Using the pmatch Operator to Match File System Paths

How the pmatch Operator Works

Introduction

This section provides more detail on the pmatch (prefix match) operator.

How pmatch Works

The pmatch operator matches a left hand side filesystem path that is the value for a given falco field like fd.name, evt.rawarg.path, fs.path.name, etc. against a set of right hand side filesystem path prefixes. It returns true if any of the right hand side paths is a prefix of the left hand side path. Here's an example:

fd.name pmatch (/var/run, /var/spool, /etc, /boot)

If the value for fd.name were /var/spool/maillog, this expression would evaluate to true. If the value for fd.name were /opt/data/file.txt, this expression would evaluate to false.

Functionally, it is equivalent to the following:

fd.name startswith /var/run or fd.name startswith /var/spool or fd.name startswith /etc or fd.name startswith /boot

However, using pmatch allows the comparison to be done in parallel, against all prefixes at once, instead of individually.

The implementation of pmatch builds a tree-like data structure using all the right hand side paths, broken on directory separators, and then traverses the tree using the path components from the left hand side path. If the traversal gets to a leaf node in the tree, it evaluates to true.

pmatch Can Contain Globs

As of Falco 0.36, the right hand paths used by pmatch can contain glob wildcards. Here's an example:

fd.name pmatch (/var/*/*.txt, /etc, /boot)

This expression would evaluate to true for /var/spool/log.txt as well as /var/run/file.txt.

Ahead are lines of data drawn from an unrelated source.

/-! ### Rows of the array (R115, R290, R333) -/

/-- The spare rows of a core's array as the record gives them: byte i says which logical row physical row 64 + i carries (R290). Of a
field [6:0] of 64 to 127 the lowest six bits count (log 105). -/
def recordSpares (s : State) (core : Nat) : List (Option Nat) :=
  (List.range 4).map fun i =>
    let b := (s.config.spares.getD core []).getD i 0
    if 128 ≤ b then some (b % 64) else none

/-- The physical rows of a core's array that the log maps out, each once, in its order. -/
def loggedRows (s : State) (core : Nat) : List Nat :=
  ((s.mapOuts.filter fun m => m.kind == 3 && m.num % 2 ^ 16 == coreResource core % 2 ^ 56).map fun m => fld m.num 16 7).eraseDups

/-- A logical row given to the first spare row that carries nothing and is itself in order. -/
def takeSpare (bad : List Nat) (xs : List (Option Nat)) (p : Nat) : List (Option Nat) :=
  match (List.range 4).find? fun i => (xs.getD i none).isNone && !bad.contains (64 + i) with
  | some i => xs.set i (some p)
  | none => xs

/-- One physical row mapped out on top of a map: the row it carries goes to a spare row (R333; log 88). -/
def mapRow (bad : List Nat) (xs : List (Option Nat)) (r : Nat) : List (Option Nat) :=
  if r < 64 then takeSpare bad xs r
  else match xs.getD (r - 64) none with
    | some p => takeSpare bad (xs.set (r - 64) none) p
    | none => xs

/-- The spare rows of a core's array, the log applied on top of the record: a row that the record has replaced already takes no second spare
(R115, R289, R290). -/
def spareMap (s : State) (core : Nat) : List (Option Nat) :=
  let bad := loggedRows s core
  let xs := recordSpares s core
  (bad.filter fun r => !xs.contains (some r)).foldl (mapRow bad) xs

/-- Physical rows of a core's array that the record and the log disable, each once (R115). -/
def rowsOut (s : State) (core : Nat) : List Nat := ((recordSpares s core).filterMap id ++ loggedRows s core).eraseDups

/-- The array is used: at most four rows are disabled, and no two used entries name one row (R115, R290). -/
def arrayUsable (s : State) (core : Nat) : Bool :=
  let named := (recordSpares s core).filterMap id
  (rowsOut s core).length ≤ 4 && named == named.eraseDups

/-- The physical row that carries a logical row, and the logical row, if any, that a physical one carries (R115, R290). -/
def carrierOf (xs : List (Option Nat)) (k : Nat) : Nat :=
  match xs.findIdx? (· == some k) with
  | some i => 64 + i
  | none => k

def carriedBy (xs : List (Option Nat)) (r : Nat) : Option Nat :=
  if r < 64 then (if xs.contains (some r) then none else some r) else xs.getD (r - 64) none

/-- A residue mismatch at a physical row: the elements the pass updated are poisoned, and a rollback-eligible launch is killed
(R334; log 31). A row that carries no logical row forms no product, and so no mismatch. -/
def residue (k : Cmd) (row : Nat) (keys : List Nat) (s : State) : State :=
  if (carriedBy (cor s k.core).spares row).isNone then s else
  let s := modSquad k.squad (fun sq => { sq with poisonAcc := (keys ++ sq.poisonAcc).eraseDups }) s
  if (launchOf s k.lid).eligible then noteRoll k.lid ⟨.killed, 0x0D, rowResource k.core row, 0, none⟩ s else s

This matching differs from the glob operator as glob requires the left hand side to fully match the glob, while pmatch still allows for a prefix match. So for an expression like fd.name pmatch (/var/*) vs fd.name glob /var/* and when fd.name has the value /var/run/file.txt, the pmatch expression would evaluate to true while the glob expression would not. When glob is evaluated against a path, wildcards don't cross directory separators. See the sentence "Globbing is applied on each of the components of a pathname separately." at the man page for glob.